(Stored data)

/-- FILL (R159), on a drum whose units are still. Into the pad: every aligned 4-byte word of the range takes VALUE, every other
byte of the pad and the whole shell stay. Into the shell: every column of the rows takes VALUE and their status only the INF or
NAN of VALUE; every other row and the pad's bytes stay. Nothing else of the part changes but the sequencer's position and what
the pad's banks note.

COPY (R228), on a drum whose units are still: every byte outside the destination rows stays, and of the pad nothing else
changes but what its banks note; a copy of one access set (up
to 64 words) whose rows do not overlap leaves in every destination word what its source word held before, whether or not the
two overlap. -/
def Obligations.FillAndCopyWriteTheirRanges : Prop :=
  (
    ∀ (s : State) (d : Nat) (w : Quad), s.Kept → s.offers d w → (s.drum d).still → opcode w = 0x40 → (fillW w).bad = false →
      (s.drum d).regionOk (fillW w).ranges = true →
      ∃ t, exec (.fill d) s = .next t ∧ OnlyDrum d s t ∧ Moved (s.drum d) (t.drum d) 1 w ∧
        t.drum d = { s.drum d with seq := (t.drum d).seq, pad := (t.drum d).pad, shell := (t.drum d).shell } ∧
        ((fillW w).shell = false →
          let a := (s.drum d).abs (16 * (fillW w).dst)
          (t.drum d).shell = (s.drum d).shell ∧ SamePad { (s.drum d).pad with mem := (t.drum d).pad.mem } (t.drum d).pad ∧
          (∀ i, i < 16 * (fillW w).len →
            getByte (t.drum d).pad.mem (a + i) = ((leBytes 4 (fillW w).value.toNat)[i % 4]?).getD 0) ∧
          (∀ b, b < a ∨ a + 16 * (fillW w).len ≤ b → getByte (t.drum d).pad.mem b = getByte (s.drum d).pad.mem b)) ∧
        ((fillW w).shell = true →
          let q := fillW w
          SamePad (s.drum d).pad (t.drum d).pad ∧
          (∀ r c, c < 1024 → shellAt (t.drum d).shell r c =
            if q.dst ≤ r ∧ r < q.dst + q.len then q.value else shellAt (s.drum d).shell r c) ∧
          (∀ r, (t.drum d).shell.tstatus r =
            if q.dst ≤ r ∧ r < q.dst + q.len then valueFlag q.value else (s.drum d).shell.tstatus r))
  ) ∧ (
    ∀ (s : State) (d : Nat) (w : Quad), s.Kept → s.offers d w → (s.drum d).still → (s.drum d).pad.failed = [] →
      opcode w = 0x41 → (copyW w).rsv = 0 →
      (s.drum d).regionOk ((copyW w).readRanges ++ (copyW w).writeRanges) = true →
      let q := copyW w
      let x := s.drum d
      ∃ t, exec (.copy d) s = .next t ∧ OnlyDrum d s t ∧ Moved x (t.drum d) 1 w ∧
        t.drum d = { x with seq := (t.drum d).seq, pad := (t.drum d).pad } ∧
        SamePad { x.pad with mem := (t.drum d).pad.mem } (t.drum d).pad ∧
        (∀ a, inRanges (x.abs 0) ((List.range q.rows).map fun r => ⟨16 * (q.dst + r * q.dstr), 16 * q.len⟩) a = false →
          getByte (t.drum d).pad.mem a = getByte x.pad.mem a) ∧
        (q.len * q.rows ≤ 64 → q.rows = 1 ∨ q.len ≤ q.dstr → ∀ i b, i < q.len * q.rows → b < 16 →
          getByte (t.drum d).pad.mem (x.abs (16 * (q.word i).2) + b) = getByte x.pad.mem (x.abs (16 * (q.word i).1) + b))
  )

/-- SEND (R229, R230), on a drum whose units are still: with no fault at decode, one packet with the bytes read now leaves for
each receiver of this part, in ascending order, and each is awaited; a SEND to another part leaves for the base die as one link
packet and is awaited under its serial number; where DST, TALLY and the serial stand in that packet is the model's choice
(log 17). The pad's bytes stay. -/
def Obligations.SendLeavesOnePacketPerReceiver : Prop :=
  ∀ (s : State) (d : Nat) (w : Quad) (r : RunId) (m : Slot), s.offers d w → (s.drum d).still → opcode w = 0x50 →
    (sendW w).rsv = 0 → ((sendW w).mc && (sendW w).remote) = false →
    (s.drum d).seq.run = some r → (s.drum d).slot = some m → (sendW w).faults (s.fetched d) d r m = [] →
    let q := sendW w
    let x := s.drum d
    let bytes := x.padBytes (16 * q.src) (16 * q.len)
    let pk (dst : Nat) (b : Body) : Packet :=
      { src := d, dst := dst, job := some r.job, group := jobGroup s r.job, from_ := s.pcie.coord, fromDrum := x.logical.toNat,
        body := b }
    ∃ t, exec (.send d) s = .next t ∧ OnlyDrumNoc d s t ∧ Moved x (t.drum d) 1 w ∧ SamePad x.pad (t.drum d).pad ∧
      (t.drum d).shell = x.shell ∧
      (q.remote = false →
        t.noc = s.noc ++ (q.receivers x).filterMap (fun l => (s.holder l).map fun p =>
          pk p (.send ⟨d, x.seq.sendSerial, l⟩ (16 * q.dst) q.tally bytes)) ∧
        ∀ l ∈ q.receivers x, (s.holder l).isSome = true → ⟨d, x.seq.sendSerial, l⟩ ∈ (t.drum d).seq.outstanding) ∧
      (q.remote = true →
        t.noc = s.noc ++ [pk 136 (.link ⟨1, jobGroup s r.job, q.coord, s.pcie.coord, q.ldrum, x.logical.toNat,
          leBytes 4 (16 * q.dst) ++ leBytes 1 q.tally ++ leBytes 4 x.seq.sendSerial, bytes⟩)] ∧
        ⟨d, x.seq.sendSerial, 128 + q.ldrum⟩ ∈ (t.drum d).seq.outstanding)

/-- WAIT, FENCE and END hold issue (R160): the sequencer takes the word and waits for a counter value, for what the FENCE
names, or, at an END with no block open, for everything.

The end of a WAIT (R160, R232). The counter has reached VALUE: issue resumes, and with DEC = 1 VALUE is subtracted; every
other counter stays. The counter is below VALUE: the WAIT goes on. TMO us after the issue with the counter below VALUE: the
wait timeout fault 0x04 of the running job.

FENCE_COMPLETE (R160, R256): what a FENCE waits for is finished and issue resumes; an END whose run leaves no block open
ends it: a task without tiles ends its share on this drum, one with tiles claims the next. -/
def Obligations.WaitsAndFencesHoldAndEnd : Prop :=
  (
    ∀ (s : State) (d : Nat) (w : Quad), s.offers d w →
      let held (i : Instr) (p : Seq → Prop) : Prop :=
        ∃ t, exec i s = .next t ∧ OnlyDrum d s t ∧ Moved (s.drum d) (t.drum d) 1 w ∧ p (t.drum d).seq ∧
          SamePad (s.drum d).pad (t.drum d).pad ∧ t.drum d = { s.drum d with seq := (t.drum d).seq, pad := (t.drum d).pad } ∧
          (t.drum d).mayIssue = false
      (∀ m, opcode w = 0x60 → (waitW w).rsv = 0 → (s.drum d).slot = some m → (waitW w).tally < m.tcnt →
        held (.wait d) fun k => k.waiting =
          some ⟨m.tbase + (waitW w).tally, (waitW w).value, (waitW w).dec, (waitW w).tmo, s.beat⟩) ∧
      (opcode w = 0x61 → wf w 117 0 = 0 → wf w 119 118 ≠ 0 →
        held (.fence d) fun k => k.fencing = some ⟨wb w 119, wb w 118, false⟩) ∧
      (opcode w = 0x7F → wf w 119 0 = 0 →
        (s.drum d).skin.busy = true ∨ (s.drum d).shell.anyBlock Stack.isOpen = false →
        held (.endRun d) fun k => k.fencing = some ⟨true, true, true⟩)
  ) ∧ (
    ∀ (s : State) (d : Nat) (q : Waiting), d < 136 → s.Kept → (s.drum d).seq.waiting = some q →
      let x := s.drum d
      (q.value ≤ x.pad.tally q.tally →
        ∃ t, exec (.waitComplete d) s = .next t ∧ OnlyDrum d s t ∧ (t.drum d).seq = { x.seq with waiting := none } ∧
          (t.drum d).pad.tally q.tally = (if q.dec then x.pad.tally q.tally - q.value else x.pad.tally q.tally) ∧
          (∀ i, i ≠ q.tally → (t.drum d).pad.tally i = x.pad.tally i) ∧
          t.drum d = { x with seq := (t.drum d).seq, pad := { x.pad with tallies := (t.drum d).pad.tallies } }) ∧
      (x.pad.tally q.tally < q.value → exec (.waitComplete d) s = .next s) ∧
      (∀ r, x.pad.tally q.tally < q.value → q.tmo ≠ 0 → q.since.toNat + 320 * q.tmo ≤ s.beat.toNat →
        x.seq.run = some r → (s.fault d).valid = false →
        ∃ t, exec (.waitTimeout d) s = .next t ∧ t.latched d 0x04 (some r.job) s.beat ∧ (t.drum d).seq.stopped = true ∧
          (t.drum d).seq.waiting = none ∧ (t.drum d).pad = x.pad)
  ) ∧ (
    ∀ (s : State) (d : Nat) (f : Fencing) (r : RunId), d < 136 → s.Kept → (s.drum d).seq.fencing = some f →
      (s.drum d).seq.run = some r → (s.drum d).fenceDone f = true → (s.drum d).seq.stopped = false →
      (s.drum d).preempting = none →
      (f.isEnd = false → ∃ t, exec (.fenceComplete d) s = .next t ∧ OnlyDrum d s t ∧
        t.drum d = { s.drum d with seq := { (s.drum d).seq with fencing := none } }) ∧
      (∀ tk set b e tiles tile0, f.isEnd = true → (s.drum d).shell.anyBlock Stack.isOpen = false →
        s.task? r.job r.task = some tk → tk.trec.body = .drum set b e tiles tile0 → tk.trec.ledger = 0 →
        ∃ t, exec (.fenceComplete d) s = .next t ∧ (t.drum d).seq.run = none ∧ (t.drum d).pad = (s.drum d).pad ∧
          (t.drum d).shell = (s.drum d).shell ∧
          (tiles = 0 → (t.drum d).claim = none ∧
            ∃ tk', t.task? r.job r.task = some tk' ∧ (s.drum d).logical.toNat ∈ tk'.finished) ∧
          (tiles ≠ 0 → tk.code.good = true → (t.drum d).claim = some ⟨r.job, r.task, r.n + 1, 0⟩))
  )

> What you are asked to do
Both end lines included, restate word for word the lines above from the line with "t, exec (.fill" to the line with "let a := (s.drum", and nothing else.

> Solution for this task
      ∃ t, exec (.fill d) s = .next t ∧ OnlyDrum d s t ∧ Moved (s.drum d) (t.drum d) 1 w ∧
        t.drum d = { s.drum d with seq := (t.drum d).seq, pad := (t.drum d).pad, shell := (t.drum d).shell } ∧
        ((fillW w).shell = false →
          let a := (s.drum d).abs (16 * (fillW w).dst)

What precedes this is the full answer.